§ **TASK ITEM**
Your answer should be every line of the entries that has the string "hbig" in it.

(Dataset entries)
******************************
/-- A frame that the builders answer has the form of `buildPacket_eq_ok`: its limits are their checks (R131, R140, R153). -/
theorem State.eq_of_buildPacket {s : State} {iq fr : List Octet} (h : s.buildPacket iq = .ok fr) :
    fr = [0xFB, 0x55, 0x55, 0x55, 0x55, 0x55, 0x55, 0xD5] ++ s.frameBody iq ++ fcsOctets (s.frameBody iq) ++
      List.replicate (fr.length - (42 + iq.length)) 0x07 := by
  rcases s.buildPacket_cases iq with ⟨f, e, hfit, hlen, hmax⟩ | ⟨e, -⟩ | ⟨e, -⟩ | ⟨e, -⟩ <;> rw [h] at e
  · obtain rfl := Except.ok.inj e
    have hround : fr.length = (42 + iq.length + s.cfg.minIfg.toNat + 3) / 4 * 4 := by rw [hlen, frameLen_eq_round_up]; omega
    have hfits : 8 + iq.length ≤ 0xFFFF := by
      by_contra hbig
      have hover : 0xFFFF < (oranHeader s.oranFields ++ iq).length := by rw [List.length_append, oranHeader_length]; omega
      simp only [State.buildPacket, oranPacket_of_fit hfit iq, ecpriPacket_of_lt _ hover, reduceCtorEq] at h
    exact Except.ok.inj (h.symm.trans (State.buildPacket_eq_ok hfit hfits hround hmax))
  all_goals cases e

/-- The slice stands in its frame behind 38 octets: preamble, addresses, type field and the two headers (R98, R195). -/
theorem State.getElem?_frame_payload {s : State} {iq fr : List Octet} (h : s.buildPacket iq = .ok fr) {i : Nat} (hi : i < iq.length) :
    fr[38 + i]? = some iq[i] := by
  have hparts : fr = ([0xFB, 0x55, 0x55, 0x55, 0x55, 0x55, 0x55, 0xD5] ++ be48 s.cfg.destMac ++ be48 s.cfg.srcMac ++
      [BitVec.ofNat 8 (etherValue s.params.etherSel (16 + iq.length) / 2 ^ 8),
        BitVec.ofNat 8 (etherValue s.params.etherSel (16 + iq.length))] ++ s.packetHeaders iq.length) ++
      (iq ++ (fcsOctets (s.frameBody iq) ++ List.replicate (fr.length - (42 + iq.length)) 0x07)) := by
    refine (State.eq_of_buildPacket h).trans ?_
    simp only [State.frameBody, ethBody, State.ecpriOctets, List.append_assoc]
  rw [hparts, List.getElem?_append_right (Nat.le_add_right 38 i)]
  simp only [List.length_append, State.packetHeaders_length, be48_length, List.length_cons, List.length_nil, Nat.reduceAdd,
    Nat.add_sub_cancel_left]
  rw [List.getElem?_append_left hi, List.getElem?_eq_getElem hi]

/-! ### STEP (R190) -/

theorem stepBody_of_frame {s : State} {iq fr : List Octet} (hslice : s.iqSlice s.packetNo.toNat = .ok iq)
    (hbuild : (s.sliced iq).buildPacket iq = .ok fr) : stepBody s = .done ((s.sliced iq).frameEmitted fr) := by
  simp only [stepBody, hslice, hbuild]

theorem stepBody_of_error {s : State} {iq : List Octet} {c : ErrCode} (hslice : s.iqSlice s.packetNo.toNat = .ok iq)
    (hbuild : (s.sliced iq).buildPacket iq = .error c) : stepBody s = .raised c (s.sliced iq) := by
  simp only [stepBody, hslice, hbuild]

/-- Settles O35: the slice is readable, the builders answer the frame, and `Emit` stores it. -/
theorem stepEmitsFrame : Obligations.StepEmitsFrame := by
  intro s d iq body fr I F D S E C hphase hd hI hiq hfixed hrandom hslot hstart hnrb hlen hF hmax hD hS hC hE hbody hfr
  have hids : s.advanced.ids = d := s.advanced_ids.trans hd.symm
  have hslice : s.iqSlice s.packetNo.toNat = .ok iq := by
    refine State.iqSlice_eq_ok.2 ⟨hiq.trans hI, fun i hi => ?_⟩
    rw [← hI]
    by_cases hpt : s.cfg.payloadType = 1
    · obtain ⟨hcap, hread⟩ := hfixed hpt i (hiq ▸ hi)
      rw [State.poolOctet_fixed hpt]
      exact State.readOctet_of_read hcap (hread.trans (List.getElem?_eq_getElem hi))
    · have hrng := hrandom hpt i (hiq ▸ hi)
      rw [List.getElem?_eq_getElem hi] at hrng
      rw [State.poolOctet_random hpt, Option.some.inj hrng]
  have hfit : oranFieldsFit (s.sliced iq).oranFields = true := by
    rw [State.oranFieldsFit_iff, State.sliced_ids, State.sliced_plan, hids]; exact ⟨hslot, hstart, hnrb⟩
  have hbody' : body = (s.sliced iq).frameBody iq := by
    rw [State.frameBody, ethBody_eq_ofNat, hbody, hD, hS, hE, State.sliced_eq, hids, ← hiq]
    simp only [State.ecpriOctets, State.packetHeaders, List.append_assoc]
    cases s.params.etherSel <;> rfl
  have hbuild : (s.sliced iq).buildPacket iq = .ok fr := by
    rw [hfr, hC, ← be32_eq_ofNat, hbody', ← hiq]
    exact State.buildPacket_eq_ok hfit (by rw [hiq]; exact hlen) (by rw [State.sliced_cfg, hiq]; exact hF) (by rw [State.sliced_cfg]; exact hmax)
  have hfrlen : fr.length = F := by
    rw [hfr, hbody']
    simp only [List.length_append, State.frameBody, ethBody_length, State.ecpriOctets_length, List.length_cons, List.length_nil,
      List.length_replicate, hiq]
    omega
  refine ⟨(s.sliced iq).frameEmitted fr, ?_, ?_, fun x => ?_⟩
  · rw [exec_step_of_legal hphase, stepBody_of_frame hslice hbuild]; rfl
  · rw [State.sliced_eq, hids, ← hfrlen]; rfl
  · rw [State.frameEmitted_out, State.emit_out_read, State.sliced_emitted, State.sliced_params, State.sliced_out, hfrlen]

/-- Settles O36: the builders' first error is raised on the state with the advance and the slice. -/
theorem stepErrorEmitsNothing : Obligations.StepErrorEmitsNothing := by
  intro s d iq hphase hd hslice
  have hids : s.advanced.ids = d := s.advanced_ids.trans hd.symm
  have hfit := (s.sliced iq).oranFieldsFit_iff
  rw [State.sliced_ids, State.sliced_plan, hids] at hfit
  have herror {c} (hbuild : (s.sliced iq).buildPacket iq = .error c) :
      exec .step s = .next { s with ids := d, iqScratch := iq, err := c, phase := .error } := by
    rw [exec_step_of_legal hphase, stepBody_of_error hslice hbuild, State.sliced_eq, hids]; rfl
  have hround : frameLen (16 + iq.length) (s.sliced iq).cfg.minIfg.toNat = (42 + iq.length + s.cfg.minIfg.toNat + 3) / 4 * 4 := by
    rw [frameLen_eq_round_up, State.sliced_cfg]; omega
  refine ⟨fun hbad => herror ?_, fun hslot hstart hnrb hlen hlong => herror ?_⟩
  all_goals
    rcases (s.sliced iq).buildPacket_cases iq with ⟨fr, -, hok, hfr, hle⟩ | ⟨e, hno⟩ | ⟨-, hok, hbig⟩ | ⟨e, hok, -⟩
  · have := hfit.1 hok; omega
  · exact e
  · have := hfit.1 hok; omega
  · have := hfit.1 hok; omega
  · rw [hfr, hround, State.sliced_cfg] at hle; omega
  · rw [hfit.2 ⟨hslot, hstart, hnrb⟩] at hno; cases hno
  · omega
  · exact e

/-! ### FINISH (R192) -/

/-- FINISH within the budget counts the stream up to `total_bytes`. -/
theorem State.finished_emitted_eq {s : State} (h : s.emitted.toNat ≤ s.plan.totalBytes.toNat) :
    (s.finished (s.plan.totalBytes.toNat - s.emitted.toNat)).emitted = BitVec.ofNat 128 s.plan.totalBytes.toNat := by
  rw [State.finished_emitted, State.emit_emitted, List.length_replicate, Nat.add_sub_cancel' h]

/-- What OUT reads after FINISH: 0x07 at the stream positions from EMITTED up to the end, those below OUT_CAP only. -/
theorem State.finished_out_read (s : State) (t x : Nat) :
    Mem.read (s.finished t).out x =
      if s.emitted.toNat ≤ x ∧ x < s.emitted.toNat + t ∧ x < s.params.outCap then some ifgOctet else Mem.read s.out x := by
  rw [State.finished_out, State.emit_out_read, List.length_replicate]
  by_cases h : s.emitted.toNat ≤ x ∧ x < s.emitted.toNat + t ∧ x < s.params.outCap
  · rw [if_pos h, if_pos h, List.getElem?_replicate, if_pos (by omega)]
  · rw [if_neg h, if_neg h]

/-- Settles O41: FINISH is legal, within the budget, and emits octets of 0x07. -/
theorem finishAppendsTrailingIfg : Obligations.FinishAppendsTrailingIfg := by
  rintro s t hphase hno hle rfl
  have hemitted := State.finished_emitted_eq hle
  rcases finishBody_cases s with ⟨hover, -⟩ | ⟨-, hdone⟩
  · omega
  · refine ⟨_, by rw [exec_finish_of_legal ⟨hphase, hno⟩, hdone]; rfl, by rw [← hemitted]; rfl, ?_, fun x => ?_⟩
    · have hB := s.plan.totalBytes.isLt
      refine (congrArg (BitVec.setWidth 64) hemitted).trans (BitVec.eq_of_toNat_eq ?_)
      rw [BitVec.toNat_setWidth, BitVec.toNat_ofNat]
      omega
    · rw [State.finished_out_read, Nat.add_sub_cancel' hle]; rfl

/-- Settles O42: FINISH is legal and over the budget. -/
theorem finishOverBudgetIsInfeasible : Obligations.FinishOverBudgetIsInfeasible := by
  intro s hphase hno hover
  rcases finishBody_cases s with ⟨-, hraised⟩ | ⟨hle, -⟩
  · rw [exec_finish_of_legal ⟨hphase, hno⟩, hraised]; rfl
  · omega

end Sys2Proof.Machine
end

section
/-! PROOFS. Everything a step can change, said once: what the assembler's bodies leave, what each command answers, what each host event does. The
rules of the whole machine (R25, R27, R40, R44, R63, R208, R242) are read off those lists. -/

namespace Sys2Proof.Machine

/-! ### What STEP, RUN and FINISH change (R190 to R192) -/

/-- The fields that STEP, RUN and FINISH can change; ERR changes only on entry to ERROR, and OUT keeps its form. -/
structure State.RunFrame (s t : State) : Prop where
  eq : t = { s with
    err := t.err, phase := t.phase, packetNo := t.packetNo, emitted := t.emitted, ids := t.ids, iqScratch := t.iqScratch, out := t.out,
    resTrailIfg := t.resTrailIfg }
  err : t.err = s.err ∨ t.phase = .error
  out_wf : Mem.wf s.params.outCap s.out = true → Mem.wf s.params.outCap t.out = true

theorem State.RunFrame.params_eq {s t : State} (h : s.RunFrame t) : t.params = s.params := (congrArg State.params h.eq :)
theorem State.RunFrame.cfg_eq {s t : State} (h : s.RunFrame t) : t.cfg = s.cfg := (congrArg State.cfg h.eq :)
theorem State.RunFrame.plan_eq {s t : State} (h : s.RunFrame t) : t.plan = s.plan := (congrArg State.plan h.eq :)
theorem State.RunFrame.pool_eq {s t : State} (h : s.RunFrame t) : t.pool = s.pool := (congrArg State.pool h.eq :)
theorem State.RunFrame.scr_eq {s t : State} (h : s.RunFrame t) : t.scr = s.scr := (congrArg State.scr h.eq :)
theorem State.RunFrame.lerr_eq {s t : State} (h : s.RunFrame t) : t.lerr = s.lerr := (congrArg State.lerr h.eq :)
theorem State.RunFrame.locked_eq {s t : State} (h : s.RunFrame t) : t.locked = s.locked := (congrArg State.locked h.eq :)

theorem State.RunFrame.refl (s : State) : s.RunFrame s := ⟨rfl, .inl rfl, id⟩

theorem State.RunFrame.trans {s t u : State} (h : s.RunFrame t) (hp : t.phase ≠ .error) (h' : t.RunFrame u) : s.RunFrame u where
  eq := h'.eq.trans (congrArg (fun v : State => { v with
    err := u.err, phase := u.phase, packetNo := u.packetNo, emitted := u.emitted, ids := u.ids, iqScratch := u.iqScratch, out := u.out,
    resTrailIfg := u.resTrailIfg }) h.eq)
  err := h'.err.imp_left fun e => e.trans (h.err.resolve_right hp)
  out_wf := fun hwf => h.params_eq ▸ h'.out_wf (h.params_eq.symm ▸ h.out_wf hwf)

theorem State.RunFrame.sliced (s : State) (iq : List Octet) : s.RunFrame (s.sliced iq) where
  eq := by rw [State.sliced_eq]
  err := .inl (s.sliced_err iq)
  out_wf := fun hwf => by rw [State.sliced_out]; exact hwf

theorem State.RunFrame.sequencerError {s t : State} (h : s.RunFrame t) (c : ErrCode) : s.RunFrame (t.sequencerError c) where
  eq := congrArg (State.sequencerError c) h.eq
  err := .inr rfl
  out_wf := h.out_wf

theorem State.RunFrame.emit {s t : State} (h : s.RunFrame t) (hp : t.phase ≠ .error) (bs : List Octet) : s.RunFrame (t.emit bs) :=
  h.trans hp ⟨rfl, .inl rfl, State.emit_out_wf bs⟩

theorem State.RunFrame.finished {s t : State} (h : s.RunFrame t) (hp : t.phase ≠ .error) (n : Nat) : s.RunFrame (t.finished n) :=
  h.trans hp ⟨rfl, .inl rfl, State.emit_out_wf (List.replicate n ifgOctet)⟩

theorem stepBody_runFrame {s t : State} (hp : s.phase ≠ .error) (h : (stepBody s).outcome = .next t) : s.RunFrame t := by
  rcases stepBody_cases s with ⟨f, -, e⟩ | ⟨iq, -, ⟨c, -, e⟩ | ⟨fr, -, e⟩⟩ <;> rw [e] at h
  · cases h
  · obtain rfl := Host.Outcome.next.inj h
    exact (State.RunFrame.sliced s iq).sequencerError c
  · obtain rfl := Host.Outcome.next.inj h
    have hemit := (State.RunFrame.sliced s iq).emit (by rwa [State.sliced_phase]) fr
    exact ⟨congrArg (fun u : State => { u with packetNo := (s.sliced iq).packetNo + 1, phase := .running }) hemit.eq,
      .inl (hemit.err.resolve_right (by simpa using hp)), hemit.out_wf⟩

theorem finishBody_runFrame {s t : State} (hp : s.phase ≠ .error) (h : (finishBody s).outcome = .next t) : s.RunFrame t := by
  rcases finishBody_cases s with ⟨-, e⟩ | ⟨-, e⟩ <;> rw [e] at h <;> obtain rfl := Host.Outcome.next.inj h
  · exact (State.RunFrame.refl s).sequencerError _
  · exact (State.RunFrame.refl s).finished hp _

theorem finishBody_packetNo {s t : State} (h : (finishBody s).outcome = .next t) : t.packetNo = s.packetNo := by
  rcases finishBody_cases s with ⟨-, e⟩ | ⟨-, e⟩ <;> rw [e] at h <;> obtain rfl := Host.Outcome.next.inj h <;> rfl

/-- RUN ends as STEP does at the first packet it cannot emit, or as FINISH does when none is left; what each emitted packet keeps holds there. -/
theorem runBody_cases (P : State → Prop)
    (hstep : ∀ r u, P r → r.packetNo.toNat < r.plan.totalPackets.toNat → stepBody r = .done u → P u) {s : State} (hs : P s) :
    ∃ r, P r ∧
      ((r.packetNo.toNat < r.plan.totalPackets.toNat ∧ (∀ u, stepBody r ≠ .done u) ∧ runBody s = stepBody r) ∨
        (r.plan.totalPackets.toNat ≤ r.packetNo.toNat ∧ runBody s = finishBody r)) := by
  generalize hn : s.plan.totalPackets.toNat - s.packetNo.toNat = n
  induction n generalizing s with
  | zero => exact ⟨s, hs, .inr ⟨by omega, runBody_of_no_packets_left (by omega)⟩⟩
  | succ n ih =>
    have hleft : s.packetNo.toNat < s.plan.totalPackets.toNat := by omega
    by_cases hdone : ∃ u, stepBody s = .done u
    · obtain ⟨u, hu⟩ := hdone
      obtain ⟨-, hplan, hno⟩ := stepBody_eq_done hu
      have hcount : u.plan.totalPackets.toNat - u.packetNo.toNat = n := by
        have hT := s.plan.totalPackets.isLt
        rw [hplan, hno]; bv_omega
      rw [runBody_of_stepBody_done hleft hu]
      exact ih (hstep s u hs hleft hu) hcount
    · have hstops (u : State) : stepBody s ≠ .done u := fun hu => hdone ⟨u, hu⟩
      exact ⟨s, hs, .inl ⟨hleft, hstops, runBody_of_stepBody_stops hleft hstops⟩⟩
******************************
§ **SOLUTION FOR THIS EXERCISE**
      by_contra hbig
    rcases (s.sliced iq).buildPacket_cases iq with ⟨fr, -, hok, hfr, hle⟩ | ⟨e, hno⟩ | ⟨-, hok, hbig⟩ | ⟨e, hok, -⟩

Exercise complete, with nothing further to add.